I vari ordinamenti giuridici (nazionali e sopranazionali) dettano norme che attengono a tutti e tre i generi di questioni suindicate, ma fra queste norme presentano una connotazione propriamente giuridica solo quelle che risolvono conflitti di interessi (che possono presupporre retrostanti conflitti valoriali) espressi da questioni sulle quali le posizioni dei consociati non sono unanimi (poiché dettate da etiche o antropologie diverse, oppure semplicemente da differenti condizionamenti emotivi).
2.1. Tutela del donatario e del donante vivente
Nel caso di trapianto di organi da vivente è certamente (secondo principi indiscussi nel nostro tipo di cultura giuridica) incondizionata la necessità del consenso del donatario, ponendosi - semmai - la questione dei limiti alla legittimità del consenso in ragione dell’esigenza di tutelare la dignità personale e/o la salute del donante.
L’art.19. della Convenzione europea di biomedicina pone la seguente "Regola generale:
Il prelievo di organi o di tessuti a fini di trapianto non può essere effettuato su un donatore vivente che nell’interesse terapeutico del ricevente e allorché non si dispone di organo o di tessuto appropriati di una persona deceduta né di metodo terapeutico alternativo di efficacia paragonabile.
Il consenso di cui all’art.5 deve essere dato espressamente e specificamente, sia per iscritto sia davanti a un organo ufficiale."
Il predetto art.5 recita: "Un intervento nel campo della salute non può essere effettuato se non dopo che la persona interessata abbia dato consenso libero e informato. Questa persona riceve innanzitutto una informazione adeguata sullo scopo e sulla natura dell’intervento e sulle sue conseguenze e i suoi rischi. La persona interessata può, in qualsiasi momento, liberamente ritirare il proprio consenso".
Tuttavia, in generale, le legislazioni poco si occupano di una adeguata tutela sanitaria del ricevente (nei confronti del quale solo la legislazione cecoslovacca ha previsto e regolato alcune puntuali fattispecie).
Eppure è chiaro che, mentre per certi tipi di organi i trapianti seguono tecniche ormai collaudate e di sicura valenza terapeutica, in altri casi la scelta del trapianto di un organo costituisce anche attività di sperimentazione medica se non, talora, pura sperimentazione.
2.2. La volontà del donatore: consenso ‘espresso’ o ‘tacito’ ?
Generalmente la dottrina riconosce l’esistenza di un diritto a disporre del proprio cadavere (nell’ordinamento costituzionale italiano una base di tale diritto si rinviene negli articoli 2,13 e 19 della Costituzione) ma non è unanime nel definire la natura di tale diritto come diritto della personalità o come diritto reale sulla propria spoglia.
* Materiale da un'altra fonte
/-- The diagnostic request slot (R272, R273): the go-to-sleep command first, then the oldest request; without one the slot stays silent. -/
def State.linDiagSlot (s : State) (n t : Nat) : State :=
  let x := s.linC n
  if x.sleepReq then ((s.linHeader n 0x3C t).setLinC n { (s.linHeader n 0x3C t).linC n with sleepOut := true }).linRespond n 0x3C false sleepData
  else
    match x.diag with
    | [] => s
    | d :: _ =>
      let s1 := s.linHeader n 0x3C t
      (s1.setLinC n { s1.linC n with diagOut := some d.1 }).linRespond n 0x3C false d.2

/-- A responder answers an event-triggered header when a frame behind it has been built by an on-change trigger and not sent since; its first byte is that frame's protected identifier (PRESUMED, log entry 35). -/
def State.linPublishEvent (s : State) (n : Nat) (f : LinSlot) (t : Nat) : State :=
  let x := s.linC n
  match f.frames.filterMap (fun i => (x.build i).bind (fun b => if b.isNew then some (i, b) else none)) with
  | [] => s
  | (i, b) :: _ =>
    (s.setLinC n { x with builds := SMap.put i { b with isNew := false } x.builds, evOut := some i }).linRespond n f.id f.enhanced
      (BitVec.ofNat 8 (linPid i) :: ((b.pdu.at t).take f.dlen).drop 1)

/-- A slot of the schedule runs from tick `t` (R268, R270). -/
def State.linRun (s : State) (n : Nat) (f : LinSlot) (t : Nat) : State :=
  match f.kind with
  | .unconditional => if f.publish then (s.linHeader n f.id t).linPublish n f t else s.linHeader n f.id t
  | .eventTriggered => s.linHeader n f.id t
  | .sporadic =>
    match f.frames.find? (fun i => match (s.linC n).build i with
      | some b => b.isNew
      | none => false) with
    | none => s
    | some i =>
      let g := (s.linFrameOf n i).getD { ms := 0, id := i, dlen := f.dlen, enhanced := f.enhanced }
      (s.linHeader n i t).linPublish n g t
  | .diagRequest => s.linDiagSlot n t
  | .diagResponse => s.linHeader n 0x3D t

/-- A schedule change is requested; one that waits is replaced (R269, R300). -/
def State.linRequest (s : State) (n tb : Nat) (tag : Option Nat) : State :=
  let s1 : State := match (s.linC n).req with
    | some (_, t) => s.completeOpt t St.retryLater
    | none => s
  s1.setLinC n { s1.linC n with req := some (tb, tag) }

/-- LIN_CTL_SREQ (R269). -/
def execLinCtlSreq (n table : Nat) (s : State) : Res :=
  .next (if n < 10 ∧ s.linSt n ≠ 0 ∧ s.linCommander n ∧ (s.linTable n table).length ≠ 0 then s.linRequest n table none else s)

/-- LIN_SCHED (R269, R300). -/
def State.linSched (s : State) (t : Nat) : State :=
  match s.opReady t 0x28 with
  | none => s
  | some o =>
    let n := o.fld 16 1
    if 10 ≤ n then s.complete t St.invalid
    else if s.linSt n = 0 ∨ (s.linC n).ending then s.complete t St.aborted
    else if s.linCommander n ∧ (s.linTable n (o.fld 17 1)).length = 0 then s.complete t St.invalid
    else if !s.linCommander n then s.complete t St.configMismatch
    else (s.begin t).linRequest n (o.fld 17 1) (some t)

def execLinSched (t : Nat) (s : State) : Res := .next (s.linSched t)

/-- LIN_DIAG (R273): a request waits for the next diagnostic request slot; at most 4 wait. -/
def State.linDiag (s : State) (t : Nat) : State :=
  match s.opReady t 0x29 with
  | none => s
  | some o =>
    let n := o.fld 16 1
    if 10 ≤ n then s.complete t St.invalid
    else if s.linSt n = 0 ∨ (s.linC n).ending then s.complete t St.aborted
    else if !s.linCommander n then s.complete t St.configMismatch
    else if s.linSt n = 1 ∨ 4 ≤ (s.linC n).diag.length then s.complete t St.retryLater
    else (s.begin t).setLinC n { s.linC n with diag := (s.linC n).diag ++ [(t, (o.desc.drop 24).take 8)] }

def execLinDiag (t : Nat) (s : State) : Res := .next (s.linDiag t)

/-! ### Frames (R270, R271) -/

/-- The frame that identifier `id` names for a responder: one of the image's, or the go-to-sleep command, which every responder takes (R272). -/
def State.linRespFrame (s : State) (n id : Nat) : Option LinSlot :=
  match s.linFrameOf n id with
  | some f => some f
  | none => if id = 0x3C then some { ms := 0, id := 0x3C, dlen := 8, enhanced := false } else none

/-- The break field of a header that is complete now began `ago` ticks ago: 34 bit lengths, stretched by up to 1.4 (R268). -/
def State.linHeaderLen (s : State) (n ago : Nat) : Bool := decide (34 * s.linBit n ≤ ago) && decide (10 * ago ≤ 476 * s.linBit n) && decide (ago ≤ s.now)

/-- LIN_HEADER_RECEIVED (R270, R271): a responder publishes the latest build, or expects the response of another; the break field of the header began `ago` ticks ago (R64). -/
def State.linHeaderReceived (s : State) (n pid : Nat) (parityOk : Bool) (ago : Nat) : State :=
  if n < 10 ∧ s.linSt n = 2 ∧ !s.linCommander n ∧ !(s.linC n).ending ∧ s.linHeaderLen n ago then
    let s1 := s.setLinC n { s.linC n with lastBus := s.now, wakeEnd := none, wakeTries := 0, hdr := none, publishing := false }
    match s.linRespFrame n (pid % 64) with
    | none => if parityOk then s1 else s1.linErrs n 16 false
    | some f =>
      if !parityOk then s1.linErrs n 16 (s.linFrameOf n f.id).isSome
      else
        let t := s.now - ago
        let s2 := s1.setLinC n { s1.linC n with hdr := some (f.id, t) }
        if f.publish then (if f.kind = .eventTriggered then s2.linPublishEvent n f t else s2.linPublish n f t) else s2
  else s

def execLinHeaderReceived (n pid : Nat) (x : LinHead) (s : State) : Res := .next (s.linHeaderReceived n pid x.parityOk x.ago)

/-- The slot of the schedule in progress. -/
def State.linSlotNow (s : State) (n : Nat) : Option LinSlot :=
  (s.linTable n (s.rd (Reg.LIN_STAT.SCHED n)))[s.rd (Reg.LIN_STAT.SLOT n)]?

/-- The frame a header of identifier `id` stands for: the responder's own, or that of the commander's slot. -/
def State.linExpected (s : State) (n id : Nat) : Option LinSlot :=
  if !s.linCommander n then s.linRespFrame n id
  else
    match s.linSlotNow n with
    | none => none
    | some f => if f.kind = .sporadic then some ((s.linFrameOf n id).getD f) else some f

/-- A published frame is complete (R271, R272, R273). -/
def State.linSent (s : State) (n : Nat) (f : LinSlot) : State :=
  let x := s.linC n
  let s1 := s.count (Reg.LIN_CNT.TXOK n) 1
  let s2 := if f.resperr && x.resperr then (s1.setLinC n { x with resperr := false }).linReport n s.now else s1
  let s3 : State := match x.diagOut with
    | none => s2
    | some t => (s2.setLinC n { s2.linC n with diag := (s2.linC n).diag.filter (fun d => decide (d.1 ≠ t)) }).complete t St.ok 0 s.now
  if x.sleepOut then (s3.setLinC n { s3.linC n with sleepReq := false }).linGo n 1 s.now else s3

/-- A received response is complete and correct (R60, R272, R303): decoded, or a diagnostic response for firmware, or the go-to-sleep command. -/
def State.linGot (s : State) (n id : Nat) (f : LinSlot) (data : List Byte) : State :=
  let s1 := s.count (Reg.LIN_CNT.RXOK n) 1
  if f.kind = .diagResponse ∨ id = 0x3D then
    (if s.linCommander n then
      s1.fillPost 1 n [] ([BitVec.ofNat 8 (linPid id), BitVec.ofNat 8 data.length] ++ List.replicate 6 0#8 ++ data) s.now
        (s1.count (Reg.LIN_CNT2.ERR n) 1)
     else s1)
  else if id = 0x3C then (if data.head? = some 0#8 then s1.linGo n 1 s.now else s1)
  else
    let k := if f.kind = .eventTriggered then (data.headD 0#8).toNat % 64 else id
    s1.receivePdu 1 n k 0 0 data s.now (linSrc n)

/-- The responses to an event-triggered header collide (R270): the commander records it and runs the resolution table next; a responder still has its frame to send. -/
def State.linCollision (s : State) (n : Nat) (f : LinSlot) : State :=
  let x := s.linC n
  if s.linCommander n then
    let s1 := s.raiseFlag (Reg.LIN_ERR.COLL n)
    s1.setLinC n { x with resolveNext := f.resolve + 1 }
  else
    match x.evOut.bind (fun i => (x.build i).map (fun b => (i, b))) with
    | some (i, b) => s.setLinC n { x with builds := SMap.put i { b with isNew := true } x.builds }
    | none => s

/-- LIN_FRAME_RECEIVED (R270, R271): the response to the header in progress is complete; one of its own that a transmitter forced recessive sent is a bit error (R437). -/
def State.linFrameReceived (s : State) (n : Nat) (r : LinFrame) : State :=
  match (s.linC n).hdr with
  | none => s
  | some (id, t) =>
    match s.linExpected n id with
    | none => s
    | some f =>
      if 10 ≤ n ∨ s.linSt n ≠ 2 ∨ r.pid ≠ linPid id ∨ t + s.linFrameMax n f.dlen < s.now then s
      else if f.kind = .eventTriggered ∧ r.collision then (s.linCollision n f).linFrameOver n
      else
        let own := (s.linC n).publishing && s.txMute .p1 && decide (r.err % 2 = 0)
        let bad := r.err % 16 - (if bitOf r.err 2 then 4 else 0) + (if r.data.length < f.dlen then 4 else 0) + b2n own
        if bad ≠ 0 then (s.linErrs n bad (s.linFrameOf n id).isSome).linFrameOver n
        else if (s.linC n).publishing then (s.linSent n f).linFrameOver n
        else (s.linGot n id f r.data).linFrameOver n

def execLinFrameReceived (n : Nat) (f : LinFrame) (s : State) : Res := .next (s.linFrameReceived n f)

/-- LIN_RESPONSE_TIMEOUT (R271): no complete response within T_frame_max; an event-triggered slot may stay unanswered. -/
def State.linResponseTimeout (s : State) (n : Nat) : State :=
  match (s.linC n).hdr with
  | none => s
  | some (id, t) =>
    match s.linExpected n id with
    | none => s
    | some f =>
      if n < 10 ∧ t + s.linFrameMax n f.dlen ≤ s.now then
        (if f.kind = .eventTriggered then s else s.linErrs n 4 (s.linFrameOf n id).isSome).linFrameOver n
      else s

def execLinResponseTimeout (n : Nat) (s : State) : Res := .next (s.linResponseTimeout n)

/-- A running commander takes its next slot, at the end of the one before. -/
def State.linSlotNext (s : State) (n : Nat) : State :=
  let x := s.linC n
  let nx := s.linNext n
  match (s.linTable n nx.1.1)[nx.1.2]? with
  | none => s
  | some f =>
    let t := x.slotEnd
    let s1 := s.setLinC n { x with slotEnd := t + f.ms * 200000, anew := false, req := none, resolving := nx.2, resolveNext := 0, hdr := none }
    let s2 := ((s1.wr (Reg.LIN_STAT.SCHED n) nx.1.1).wr (Reg.LIN_STAT.SLOT n) nx.1.2).linReport n t
    let s3 : State := match x.req with
      | some (_, tag) => s2.completeOpt tag St.ok 0 t
      | none => s2
    s3.linRun n f t

/-- LIN_SLOT_START (R268, R269): the next slot starts at the end of the one before, whose frame is over by then. -/
def State.linSlotStart (s : State) (n : Nat) : State :=
  let x := s.linC n
  if n < 10 ∧ s.linSt n = 2 ∧ s.linCommander n ∧ x.restartAt = none ∧ !x.ending ∧ x.slotEnd ≤ s.now then
    (s.linResponseTimeout n).linSlotNext n
  else s

def execLinSlotStart (n : Nat) (s : State) : Res := .next (s.linSlotStart n)

/-- The build of an encode record reaches its channel; `byChange` is that an on-change trigger made it (R270). -/
def State.linBuild (s : State) (r : EncRec) (p : TxPdu) (byChange : Bool) : State :=
  let x := s.linC r.channel
  if r.channel < 10 ∧ s.linSt r.channel ≠ 0 then
    let was := match x.build (r.key % 64) with
      | some b => b.isNew
      | none => false
    s.setLinC r.channel { x with builds := SMap.put (r.key % 64) { pdu := p, isNew := was || byChange } x.builds }
  else s

/-! ### Sleep and wake (R272) -/

/-- LIN_CTL_SLEEP (R272). -/
def execLinCtlSleep (n : Nat) (s : State) : Res :=
  .next (if n < 10 ∧ s.linSt n = 2 ∧ s.linCommander n then s.setLinC n { s.linC n with sleepReq := true } else s)

/-- A wake-up signal of 1 ms from tick `t`; a commander restarts its table 100 ms after its end. -/
def State.linWakeSignal (s : State) (n t tries : Nat) : State :=
  let x := s.linC n
  (s.setLinC n { x with wakeEnd := some (t + 200000), wakeTries := tries, lastBus := t + 200000,
                        restartAt := if s.linCommander n then some (t + 200000 + 20000000) else none }).linSay (.linWake n)

/-- LIN_CTL_WAKE (R272). -/
def execLinCtlWake (n : Nat) (s : State) : Res :=
  .next (if n < 10 ∧ s.linSt n ≠ 0 ∧ !(s.linC n).ending then (s.linWakeSignal n s.now 1).linGo n 2 s.now else s)

/-- LIN_WAKE_RETRY (R272): without a header 150 ms after the signal it is repeated, up to twice; then the next attempt comes 1.5 s later. -/
def State.linWakeRetry (s : State) (n : Nat) : State :=
  let x := s.linC n
  match x.wakeEnd with
  | none => s
  | some e =>
    let due := if x.wakeTries < 3 then e + 30000000 else e + 30000000 + 300000000
    if n < 10 ∧ s.linSt n ≠ 0 ∧ due ≤ s.now then s.linWakeSignal n due (if x.wakeTries < 3 then x.wakeTries + 1 else 1) else s

def execLinWakeRetry (n : Nat) (s : State) : Res := .next (s.linWakeRetry n)

/-- LIN_REMOTE_WAKE (R272): a dominant pulse of 250 µs to 5 ms in SLEEP. -/
def State.linRemoteWake (s : State) (n ticks : Nat) : State :=
  if n < 10 ∧ s.linSt n = 1 ∧ 50000 ≤ ticks ∧ ticks ≤ 1000000 then
    (s.setLinC n { s.linC n with lastBus := s.now, restartAt := if s.linCommander n then some (s.now + 20000000) else none }).linGo n 2 s.now
  else s

def execLinRemoteWake (n ticks : Nat) (s : State) : Res := .next (s.linRemoteWake n ticks)

/-- LIN_SCHEDULE_RESTART (R272): slot 0 of the current table starts 100 ms after the end of the wake-up signal. -/
def State.linScheduleRestart (s : State) (n : Nat) : State :=
  match (s.linC n).restartAt with
  | none => s
  | some t =>
    if n < 10 ∧ t ≤ s.now then s.setLinC n { s.linC n with restartAt := none, anew := true, slotEnd := t, hdr := none, publishing := false } else s

def execLinScheduleRestart (n : Nat) (s : State) : Res := .next (s.linScheduleRestart n)

/-- LIN_BUS_IDLE_TIMEOUT (R272): a responder without bus activity for 4 s. -/
def State.linBusIdleTimeout (s : State) (n : Nat) : State :=
  if n < 10 ∧ s.linSt n = 2 ∧ !s.linCommander n ∧ (s.linC n).lastBus + 800000000 ≤ s.now then s.linGo n 1 s.now else s

def execLinBusIdleTimeout (n : Nat) (s : State) : Res := .next (s.linBusIdleTimeout n)

/-- The stop of the host interface (R307): waiting requests end and report nothing. -/
def State.linHostStop (s : State) (n : Nat) : State :=
  let x := s.linC n
  s.setLinC n { x with diag := [], diagOut := none, req := x.req.map (fun r => (r.1, none)), resetTag := x.resetTag.map (fun _ => noTag) }

end Sys2Proof.Machine
end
In ogni caso per quanto riguarda il prelievo di organi da un defunto (rectius: da un soggetto irreversibilmente moriente) le posizioni sono nettamente differenziate.
In alcuni ordinamenti - ispirati da principi individualistici che attribuiscono rilievo preminente alla tutela della libertà di scelta del donatore rispetto alla tutela della salute del ricevente - vale il principio fondamentale della necessità del consenso espresso del donatore.
Oppure si rende valida l’opposizione dei parenti del donatore, nonostante il consenso di questi espresso. Per questa via si tutelano interessi di soggetti ‘terzi’ rispetto alle due persone direttamente coinvolte dalla richiesta di un ‘organo trapiantabile’.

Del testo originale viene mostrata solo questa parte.